Many times we get caught up in insignificant things that can have no meaningful effect on the final or overall outcome. We take things out of context. Here are some illustrations to consider with respect to investing:

  • Let’s take someone with a $900,000 stock portfolio that is managed quite well, and $100,000 that is held back to “play around” with and 10 stocks are bought for about $10,000 each. If just one of those stocks went down 50% to $5,000 most people would get very upset and feel bad about their choice. However, in relation to the entire $1,000,000 portfolio it is not meaningful or even representative of the total return you might expect. That $5,000 loss is taken out of context.
  • Let’s look again at that portfolio and assume that the entire $100,000 portion goes up 50% or $50,000. Again, in relation to the entire portfolio, it is not significant.

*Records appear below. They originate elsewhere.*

-- ==== Sys2Proof/Tests/Slice0.lean ====
section
/-! SUPPORT. The model's own tests: words written out from the spec's encodings, one step on small states with results taken
from the spec's worked examples (95_test_vectors.md, the worked examples of the rules), and, for every statement with hypotheses,
a witness that meets them together. -/

namespace Sys2Proof.Tests

open Sys2Proof Sys2Proof.Machine

/-! ## Small states -/

/-- The reset state with another PHASE. -/
def inPhase (p : BitVec 4) : State := { State.reset with phase := p }

/-- The state of an open message: H = IV, with FILL and LEN given. -/
def inOpen (fill : BitVec 7) (len : BitVec 61) : State := { State.reset with phase := Phase.opened, h := IV, fill := fill, len := len }

/-- A micro-operation's state: its PHASE, T and PADP, with FILL = 64 as while a chunk is processed. -/
def inChunk (p : BitVec 4) (t : BitVec 7) (padp : Padp) : State :=
  { State.reset with phase := p, t := t, padp := padp, fill := 64, h := IV }

/-- PAD's state: PADP, FILL and LEN. -/
def inPad (padp : Padp) (fill : BitVec 7) (len : BitVec 61) : State :=
  { State.reset with phase := Phase.pad, padp := padp, fill := fill, len := len }

/-- DONE, with a digest whose byte 0 is 0xba and byte 31 is 0xad, and PADP as the final period leaves it. -/
def inDone : State :=
  { State.reset with phase := Phase.done, padp := .pl, digest := ((Vector.replicate 32 0).set 0 0xba).set 31 0xad }

/-- A state with a word on the command port. -/
def withWord (s : State) (word : BitVec 16) : State := { s with cmdValid := true, cmd := word }

/-- A state with reset raised. -/
def withRst (s : State) : State := { s with rst := true }

/-- Does the outcome go on, to a state with this property? -/
def goesTo (o : Outcome) (p : State → Bool) : Bool :=
  match o with
  | .next s => p s
  | .fault _ => false
  | .refused _ => false

/-! ## Well-formedness: each check refuses an ill-formed term -/

theorem test_wellFormed_refuses_rdd_32 : (Instr.rdd 0x20).wellFormed = false := by decide
theorem test_wellFormed_refuses_rdd_bit_7 : (Instr.rdd 0x80).wellFormed = false := by decide
theorem test_wellFormed_accepts_rdd_31 : (Instr.rdd 0x1f).wellFormed = true := by decide

/-! ## Decoding: words written out bit by bit from the encoding (R90, R91, R93; V8) -/

theorem test_decode_nop : decodeCmd 0b0000_0000_00000000 = .instr .nop := by decide
theorem test_decode_init : decodeCmd 0b0001_0000_00000000 = .instr .init := by decide
theorem test_decode_absorb : decodeCmd 0b0010_0000_10000001 = .instr (.absorb 0x81) := by decide
theorem test_decode_final : decodeCmd 0b0011_0000_00000000 = .instr .final := by decide
theorem test_decode_rdd : decodeCmd 0b0100_0000_00010010 = .instr (.rdd 18) := by decide
theorem test_decode_pad : decodePhase 0b0010 = .instr .pad := by decide
theorem test_decode_loadw : decodePhase 0b0011 = .instr .loadw := by decide
theorem test_decode_expand : decodePhase 0b0100 = .instr .expand := by decide
theorem test_decode_loadregs : decodePhase 0b0101 = .instr .loadregs := by decide
theorem test_decode_round : decodePhase 0b0110 = .instr .round := by decide
theorem test_decode_accum : decodePhase 0b0111 = .instr .accum := by decide
theorem test_decode_serial : decodePhase 0b1000 = .instr .serial := by decide

/-- V8: NOP with arg ≠ 0; rsv ≠ 0 comes first; RDD 32; op 5. -/
theorem test_decode_illegal_words : decodeCmd 0x0001 = .illegal .argNotZero ∧ decodeCmd 0x2161 = .illegal .reservedBits ∧
    decodeCmd 0x4020 = .illegal .indexOutOfRange ∧ decodeCmd 0x5000 = .illegal .unassignedOp := by decide

/-- The opcode table's own numbering: 16 bits for a command, one byte for a micro-operation. -/
theorem test_decodeTableWord : decodeTableWord 16 0x2061 = some (.absorb 0x61) ∧ decodeTableWord 8 0x6 = some .round ∧
    decodeTableWord 8 0x9 = none := by decide

/-! ## Word functions (95_test_vectors.md section 2) -/

theorem test_rotr_shr : rotr 0x12345678 7 = 0xf02468ac ∧ rotr 0x00000001 1 = 0x80000000 ∧ shr 0x80000000 3 = 0x10000000 := by
  decide
theorem test_sigmas : ssig0 0x12345678 = 0xe7fce6ee ∧ ssig1 0x12345678 = 0xa1f78649 ∧ bsig0 0x6a09e667 = 0xce20b47e ∧
    bsig1 0x510e527f = 0x3587272b := by decide
theorem test_ch_maj : ch 0xffff0000 0x12345678 0x9abcdef0 = 0x1234def0 ∧ maj 0xffff0000 0x12345678 0x9abcdef0 = 0x9abc5670 := by
  decide
theorem test_add32 : add32 [0x7fffffff, 1] = 0x80000000 ∧ add32 [0xffffffff, 0xffffffff] = 0xfffffffe := by decide

/-! ## One step of each instruction -/

/-- R241's worked example: in OPEN with FILL = 3, NOP leaves FILL, LEN and PHASE. -/
theorem test_nop : goesTo (exec .nop (inOpen 3 3))
    (fun t => t.fill == 3 && t.len == 3 && t.phase == Phase.opened && t.h == IV && !t.rspValid) = true := by decide

/-- R242's worked example, from a state with ERRCODE = 2 as well (V10, P5): status 0x01 and H = IV. -/
theorem test_init : goesTo (exec .init { inPhase Phase.idle with errcode := 2 })
    (fun t => t.status == 0x01 && t.h == IV && t.fill == 0 && t.len == 0 && t.padp == .pnone) = true := by decide

/-- R243's worked example: ABSORB 0x61 in OPEN with FILL = 0, LEN = 0. -/
theorem test_absorb : goesTo (exec (.absorb 0x61) (inOpen 0 0))
    (fun t => t.blk[0] == 0x61 && t.fill == 1 && t.len == 1 && t.phase == Phase.opened) = true := by decide

/-- V11: at LEN = 2^61 − 1 ABSORB raises LENOVF, and in IDLE PROTOCOL (P5, first line: status 0x20). -/
theorem test_absorb_refused :
    goesTo (exec (.absorb 0x61) (inOpen 63 (BitVec.allOnes 61))) (fun t => t.status == 0x31 && t.fill == 63) = true ∧
    goesTo (exec (.absorb 0x41) (inPhase Phase.idle)) (fun t => t.status == 0x20) = true := by decide

/-- R244's worked example: FINAL in OPEN with FILL = 3 and LEN = 3 gives status 0x82. -/
theorem test_final : goesTo (exec .final (inOpen 3 3)) (fun t => t.status == 0x82 && t.padp == .p80 && t.fill == 3) = true := by
  decide

/-- R245's worked example: RDD 0 responds 0xba and RDD 31 0xad. -/
theorem test_rdd : goesTo (exec (.rdd 0) inDone) (fun t => t.rspValid && t.rsp == 0xba) = true ∧
    goesTo (exec (.rdd 31) inDone) (fun t => t.rspValid && t.rsp == 0xad && t.phase == Phase.done) = true := by decide

/-- V10: the first error stays; RDD in IDLE raises PROTOCOL, without a response. -/
theorem test_first_error_stays : goesTo (exec (.rdd 0) { inPhase Phase.idle with errcode := 1 })
    (fun t => t.errcode == 1 && !t.rspValid) = true := by decide

/-- R163's worked example, PAD steps 1 and 54 of part 3: 0x80 at BLK[3], and PL set by the step at FILL = 56. -/
theorem test_pad : goesTo (exec .pad (inPad .p80 3 3)) (fun t => t.blk[3] == 0x80 && t.padp == .pz && t.fill == 4) = true ∧
    goesTo (exec .pad (inPad .pz 56 3)) (fun t => t.blk[56] == 0x00 && t.padp == .pl && t.fill == 57) = true := by decide

/-- Part 3, PAD step 61: 0x18 at BLK[63], and the chunk is complete. -/
theorem test_pad_last : goesTo (exec .pad (inPad .pl 63 3))
    (fun t => t.blk[63] == 0x18 && t.padp == .pl && t.fill == 64 && t.phase == Phase.loadw && t.t == 0) = true := by decide

/-- R183's worked example: BLK[0..3] = 61 62 63 80 at T = 0. -/
theorem test_loadw : goesTo
    (exec .loadw { inChunk Phase.loadw 0 .pl with
      blk := ((((Vector.replicate 64 0).set 0 0x61).set 1 0x62).set 2 0x63).set 3 0x80 })
    (fun t => t.w[0] == 0x61626380 && t.t == 1 && t.phase == Phase.loadw) = true := by decide

/-- R183's worked example at T = 15: BLK[60..63] = 00 00 00 18, and the next phase is EXPAND. -/
theorem test_loadw_last : goesTo (exec .loadw { inChunk Phase.loadw 15 .pl with blk := (Vector.replicate 64 0).set 63 0x18 })
    (fun t => t.w[15] == 0x00000018 && t.t == 16 && t.phase == Phase.expand) = true := by decide

/-- R184's worked example at T = 17: W[17] = ssig1(0x18) = 0x000f0000. -/
theorem test_expand : goesTo (exec .expand { inChunk Phase.expand 17 .pl with w := (Vector.replicate 64 0).set 15 0x18 })
    (fun t => t.w[17] == 0x000f0000 && t.t == 18 && t.phase == Phase.expand) = true := by decide

/-- V5's all-ones chunk: W[0..15] = ffffffff gives W[16] = 203ffffc. -/
theorem test_expand_all_ones : goesTo (exec .expand { inChunk Phase.expand 16 .pl with w := Vector.replicate 64 0xffffffff })
    (fun t => t.w[16] == 0x203ffffc) = true := by decide

/-- R200's worked example: A = IV. -/
theorem test_loadregs : goesTo (exec .loadregs (inChunk Phase.loadregs 64 .pl))
    (fun t => t.a == IV && t.t == 0 && t.phase == Phase.round) = true := by decide

/-- V6, row 0: the first round of the chunk of "abc". -/
theorem test_round : goesTo
    (exec .round { inChunk Phase.round 0 .pl with a := IV, w := (Vector.replicate 64 0).set 0 0x61626380 })
    (fun t => t.a == #v[0x5d6aebcd, 0x6a09e667, 0xbb67ae85, 0x3c6ef372, 0xfa2a4622, 0x510e527f, 0x9b05688c, 0x1f83d9ab] &&
      t.t == 1 && t.phase == Phase.round) = true := by decide

/-- V6, row 63: the last round, from row 62 with W[63] = 12b1edeb. -/
theorem test_round_last : goesTo
    (exec .round { inChunk Phase.round 63 .pl with
      a := #v[0xd39a2165, 0x04d24d6c, 0xb85e2ce9, 0xb6ae8fff, 0xfb121210, 0x948d25b6, 0x961f4894, 0xb21bad3d],
      w := (Vector.replicate 64 0).set 63 0x12b1edeb })
    (fun t => t.a == #v[0x506e3058, 0xd39a2165, 0x04d24d6c, 0xb85e2ce9, 0x5ef50f24, 0xfb121210, 0x948d25b6, 0x961f4894] &&
      t.t == 64 && t.phase == Phase.accum) = true := by decide

/-- R220's worked example, V7: the one chunk of "abc". -/
theorem test_accum : goesTo
    (exec .accum { inChunk Phase.accum 64 .pl with
      a := #v[0x506e3058, 0xd39a2165, 0x04d24d6c, 0xb85e2ce9, 0x5ef50f24, 0xfb121210, 0x948d25b6, 0x961f4894] })
    (fun t => t.h == #v[0xba7816bf, 0x8f01cfea, 0x414140de, 0x5dae2223, 0xb00361a3, 0x96177a9c, 0xb410ff61, 0xf20015ad] &&
      t.fill == 0 && t.phase == Phase.serial) = true := by decide

/-- R220: PNONE goes to OPEN and PZ to PAD. -/
theorem test_accum_next_phase : goesTo (exec .accum (inChunk Phase.accum 64 .pnone)) (fun t => t.phase == Phase.opened) = true ∧
    goesTo (exec .accum (inChunk Phase.accum 64 .pz)) (fun t => t.phase == Phase.pad) = true := by decide

/-- R222's worked example, V7: DIGEST[0..3] = ba 78 16 bf and DIGEST[28..31] = f2 00 15 ad. -/
theorem test_serial : goesTo
    (exec .serial { inChunk Phase.serial 64 .pl with
      h := #v[0xba7816bf, 0x8f01cfea, 0x414140de, 0x5dae2223, 0xb00361a3, 0x96177a9c, 0xb410ff61, 0xf20015ad] })
    (fun t => t.digest[0] == 0xba && t.digest[1] == 0x78 && t.digest[2] == 0x16 && t.digest[3] == 0xbf &&
      t.digest[28] == 0xf2 && t.digest[31] == 0xad && t.phase == Phase.done) = true := by decide

/-! ## The machine's step, the padder's functions, the adapter and the script -/

/-- P5: 0x5000 in IDLE raises ILLEGAL; the same word beside `rst` is not accepted (R340). -/
theorem test_step_illegal_word : goesTo (step (withWord (inPhase Phase.idle) 0x5000)) (fun t => t.status == 0x10) = true ∧
    goesTo (step (withRst (withWord (inPhase Phase.idle) 0x5000))) (fun t => t.status == 0x00) = true := by decide

/-- R240: FINAL presented in LOADW is held on the port. -/
theorem test_step_holds_command : goesTo (step (withWord (inChunk Phase.loadw 0 .pnone) 0x3000))
    (fun t => t.cmdValid && t.cmd == 0x3000 && t.phase == Phase.loadw && t.t == 1) = true := by decide

/-- R340: a command begun in the step in which `rst` is raised is not accepted, and is off the port afterwards. -/
theorem test_step_presentReset :
    goesTo (runFor 1 (State.reset.setScript [.presentReset 0x1000])) (fun t => t.rst && t.cmdValid && t.cmd == 0x1000) = true ∧
    goesTo (runFor 2 (State.reset.setScript [.presentReset 0x1000])) (fun t => t.status == 0x00 && !t.cmdValid && !t.rst) = true := by
  decide

/-- R131 and R132, one word of each printed position: K[4..7] and IV[4..7]. -/
theorem test_rom_lines : K[4] = 0x3956c25b ∧ K[5] = 0x59f111f1 ∧ K[6] = 0x923f82a4 ∧ K[7] = 0xab1c5ed5 ∧
    IV[4] = 0x510e527f ∧ IV[6] = 0x1f83d9ab := by decide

You might feel good about it, but in reality it represents a 5% overall gain, and it might draw energy or attention away from evaluating how well your managed investments are performing and whether the present constitution of the portfolio is in accordance with your original plan or if it had drifted away from the targeted asset allocation.
  • When considering gains you need to measure them in relation to the entire portfolio for a given period of time. A 50% increase in that group might occur immediately and then there would be minimal upward or downward changes thereafter. Over a 5 year period the initial 50% gain become an annualized 10% gain which represents a 1% increase in the portfolio return. Not as attractive as it originally seemed.
  • The $100,000 portion in some respects is being managed by you so you should ask yourself what are the investment and trading costs, time commitment by you and effect of income taxes on realized gains and how that factors into your total return.
    Further, whether those stocks pay a dividend is also significant. For example if your base portfolio pays a 2% dividend and your side grouping pays 1% then you are behind 1% each year on that portion of your investments. Again, overall it is not significant, but like a constant drip, it does wear away your returns.
  • Alternatively, if you pay a management fee of 1% on your primary portfolio, and no fee on your playing around stocks, then that offsets the loss of the dividends. Again, not that significant to the entire picture.
  • A recurring theme by me is that you should stick to a plan and that the purpose of your investments should be to provide for your and your family’s financial security.
  • Does the trading bring you closer to your goals, or is it a “feel good” activity that is not treated with the same seriousness as the rest of your investments? Sometimes the “feel good” really is a “feel important” action that is not allied with your primary goal of providing for your financial security.
  • While you might have a big gain in a short period on your side portfolio, it is the sustainability of that gain over a longer term that really will matter. How will those stocks (or the ones with the really big gains) end up in ten years compared to the market as a whole? One way to look at this is to examine the long term performance of individual companies as shown in their annual reports. If you do this for enough companies you might notice that most end up comparable to the market index appropriate for that industry. The ups and down balance out and everything ends up close to each other over that period. If this is so, then why not just stick to index funds or large mutual funds rather than individual stocks?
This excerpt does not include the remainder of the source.